• _Directions for this task_:
Write out the line with "theorem reevaluate_deferred_none (b" and each line after it to the end of the material, exactly as they appear and with nothing else.

• _Data_:

-- ==== Sys2Proof/Laws/Notices.lean ====
section
/-! SUPPORT. What composing notices and replies, re-evaluating PERMIT and answering refused requests leave unchanged: everything but the
links' lists and PERMIT's own fields; and no frame composed is lost by what follows it. -/

namespace Sys2Proof.Machine

open Sys2Proof

theorem SameLink.refl (x : LinkRec) : SameLink x x :=
  ⟨rfl, List.prefix_refl _, List.suffix_refl _, le_refl _⟩

theorem SameLink.trans {x y z : LinkRec} (h : SameLink x y) (k : SameLink y z) : SameLink x z := by
  obtain ⟨h1, h2, h3, h4⟩ := h
  obtain ⟨k1, k2, k3, k4⟩ := k
  refine ⟨?_, h2.trans k2, k3.trans h3, h4.trans k4⟩
  rw [k1, h1]

theorem SameLine.refl (p : Part) : SameLine p p := ⟨rfl, rfl, rfl, rfl, rfl, rfl, rfl⟩

theorem SameLine.trans {p q r : Part} (h : SameLine p q) (k : SameLine q r) : SameLine p r := by
  obtain ⟨h1, h2, h3, h4, h5, h6, h7⟩ := h
  obtain ⟨k1, k2, k3, k4, k5, k6, k7⟩ := k
  refine ⟨k1.trans h1, k2.trans h2, k3.trans h3, k4.trans h4, k5.trans h5, k6.trans h6, ?_⟩
  rw [k7, h7]

theorem SameLinks.refl (p : Part) : SameLinks p p := ⟨fun _ => SameLink.refl _, rfl⟩

theorem SameLinks.trans {p q r : Part} (h : SameLinks p q) (k : SameLinks q r) : SameLinks p r := by
  refine ⟨fun l => (h.1 l).trans (k.1 l), ?_⟩
  rw [k.2, h.2]

theorem After.refl (p : Part) : After p p := ⟨SameLine.refl p, SameLinks.refl p⟩

theorem After.trans {p q r : Part} (h : After p q) (k : After q r) : After p r := ⟨h.1.trans k.1, h.2.trans k.2⟩

/-- A list folded by steps that add frames only, adds frames only. -/
theorem After.foldl {α : Type} (f : Part → α → Part) (h : ∀ p a, After p (f p a)) (xs : List α) (p : Part) :
    After p (xs.foldl f p) := by
  induction xs generalizing p with
  | nil => exact After.refl p
  | cons x xs ih => exact (h p x).trans (ih (f p x))

/-- A frame that stands in a transmit list still stands there after what follows a command. -/
theorem After.mem {p q : Part} (h : After p q) {l : LinkNo} {f : Frame} (m : f ∈ (p.link l).transmit) :
    f ∈ (q.link l).transmit := (h.2.1 l).2.1.subset m

/-- A link replaced by the same link with frames added or requests taken from its head. -/
theorem after_setLink (p : Part) (l : LinkNo) (x : LinkRec) (h : SameLink (p.link l) x) : After p (p.setLink l x) := by
  refine ⟨⟨rfl, rfl, rfl, rfl, rfl, rfl, rfl⟩, ?_, rfl⟩
  intro k
  by_cases e : l = k
  · subst e; rw [Part.link_setLink_same]; exact h
  · rw [Part.link_setLink_other _ _ _ _ e]; exact SameLink.refl _

theorem le_bump (n : Nat) : n ≤ bump n := by unfold bump; split <;> omega

theorem transmit_after (l : LinkNo) (f : Frame) (p : Part) : After p (transmit l f p) :=
  after_setLink p l _ ⟨rfl, List.prefix_append _ _, List.suffix_refl _, le_refl _⟩

theorem transmit_mem (l : LinkNo) (f : Frame) (p : Part) : f ∈ ((transmit l f p).link l).transmit := by
  simp [transmit]

theorem sendNotice_after (l : LinkNo) (c : Nat) (fs : List Item) (p : Part) : After p (sendNotice l c fs p) := by
  unfold sendNotice
  dsimp only
  split
  · exact after_setLink p l _ ⟨rfl, List.prefix_refl _, List.suffix_refl _, le_bump _⟩
  · exact transmit_after _ _ _

theorem compose_after (n : Notice) (p : Part) : After p (compose n p) := by
  unfold compose
  split
  · exact After.refl p
  · exact sendNotice_after _ _ _ _

theorem composeAll_after (ns : List Notice) (p : Part) : After p (composeAll ns p) :=
  After.foldl _ (fun p n => compose_after n p) ns p

/-- Only the deferred notices change. -/
theorem after_deferred (p : Part) (d : Option (List Notice)) : After p { p with lif.deferred := d } :=
  ⟨⟨rfl, rfl, rfl, rfl, rfl, rfl, rfl⟩, fun _ => SameLink.refl _, rfl⟩

theorem raise_after (n : Notice) (p : Part) : After p (raise n p) := by
  unfold raise
  split
  · exact compose_after n p
  · exact after_deferred p _

/-- Only runnability, report and PERMIT change. -/
theorem after_permit (p : Part) (a : Bool) (b : List PermitCond) (c : Bool) :
    After p { p with cpl.runnable := a, cpl.report := b, cpl.permit := c } :=
  ⟨⟨rfl, rfl, rfl, rfl, rfl, rfl, rfl⟩, fun _ => SameLink.refl _, rfl⟩

theorem reevaluate_after (b : Bool) (p : Part) : After p (reevaluate b p) := by
  unfold reevaluate
  dsimp only
  split
  · exact (after_permit p _ _ _).trans (raise_after _ _)
  · exact after_permit p _ _ _

theorem composeReply_after (l : LinkNo) (c n : Nat) (r : Reply) (p : Part) : After p (composeReply l c n r p) :=
  transmit_after _ _ _

theorem composeReply_mem (l : LinkNo) (c n : Nat) (r : Reply) (p : Part) : Answered l c n r (composeReply l c n r p) :=
  transmit_mem _ _ _

theorem popRequest_after (l : LinkNo) (p : Part) : After p (popRequest l p) :=
  after_setLink p l _ ⟨rfl, List.prefix_refl _, List.drop_suffix _ _, le_refl _⟩

theorem answerHeads_after (l : LinkNo) (n : Nat) (p : Part) : After p (answerHeads l n p) := by
  induction n generalizing p with
  | zero => exact After.refl p
  | succ n ih =>
    unfold answerHeads
    split
    · exact After.refl p
    · split
      · exact After.refl p
      · split
        · exact ((popRequest_after l p).trans (composeReply_after _ _ _ _ _)).trans (ih _)
        · exact After.refl p

theorem answerAll_after (p : Part) : After p (answerAll p) := After.foldl _ (fun p l => answerHeads_after l _ p) _ p

theorem flushDeferred_after (p : Part) : After p (flushDeferred p) := (after_deferred p none).trans (composeAll_after _ _)

/-! Which notice waits for a reply, and whether one does. -/

theorem compose_deferred (n : Notice) (p : Part) : (compose n p).lif.deferred = p.lif.deferred := by
  unfold compose sendNotice transmit Part.setLink
  split
  · rfl
  · dsimp only; split <;> rfl

theorem composeAll_deferred (ns : List Notice) (p : Part) : (composeAll ns p).lif.deferred = p.lif.deferred := by
  induction ns generalizing p with
  | nil => rfl
  | cons n ns ih => exact (ih (compose n p)).trans (compose_deferred n p)

theorem flushDeferred_deferred (p : Part) : (flushDeferred p).lif.deferred = none := by
  unfold flushDeferred
  rw [composeAll_deferred]

theorem answerHeads_deferred (l : LinkNo) (n : Nat) (p : Part) : (answerHeads l n p).lif.deferred = p.lif.deferred := by
  induction n generalizing p with
  | zero => rfl
  | succ n ih =>
    unfold answerHeads
    split
    · rfl
    · split
      · rfl
      · split
        · rw [ih]; rfl
        · rfl

theorem answerAll_deferred (p : Part) : (answerAll p).lif.deferred = p.lif.deferred := by
  unfold answerAll
  induction List.finRange 7 generalizing p with
  | nil => rfl
  | cons l ls ih => exact (ih _).trans (answerHeads_deferred l _ p)

theorem raise_deferred_none (n : Notice) (p : Part) (h : p.lif.deferred = none) : (raise n p).lif.deferred = none := by
  unfold raise
  rw [h]
  exact (compose_deferred n p).trans h

theorem reevaluate_deferred_none (b : Bool) (p : Part) (h : p.lif.deferred = none) :
    (reevaluate b p).lif.deferred = none := by
  unfold reevaluate
  dsimp only
  split
  · exact raise_deferred_none _ _ h
  · exact h

end Sys2Proof.Machine
end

• _Solution to this problem_:
theorem reevaluate_deferred_none (b : Bool) (p : Part) (h : p.lif.deferred = none) :
    (reevaluate b p).lif.deferred = none := by
  unfold reevaluate
  dsimp only
  split
  · exact raise_deferred_none _ _ h
  · exact h

end Sys2Proof.Machine
end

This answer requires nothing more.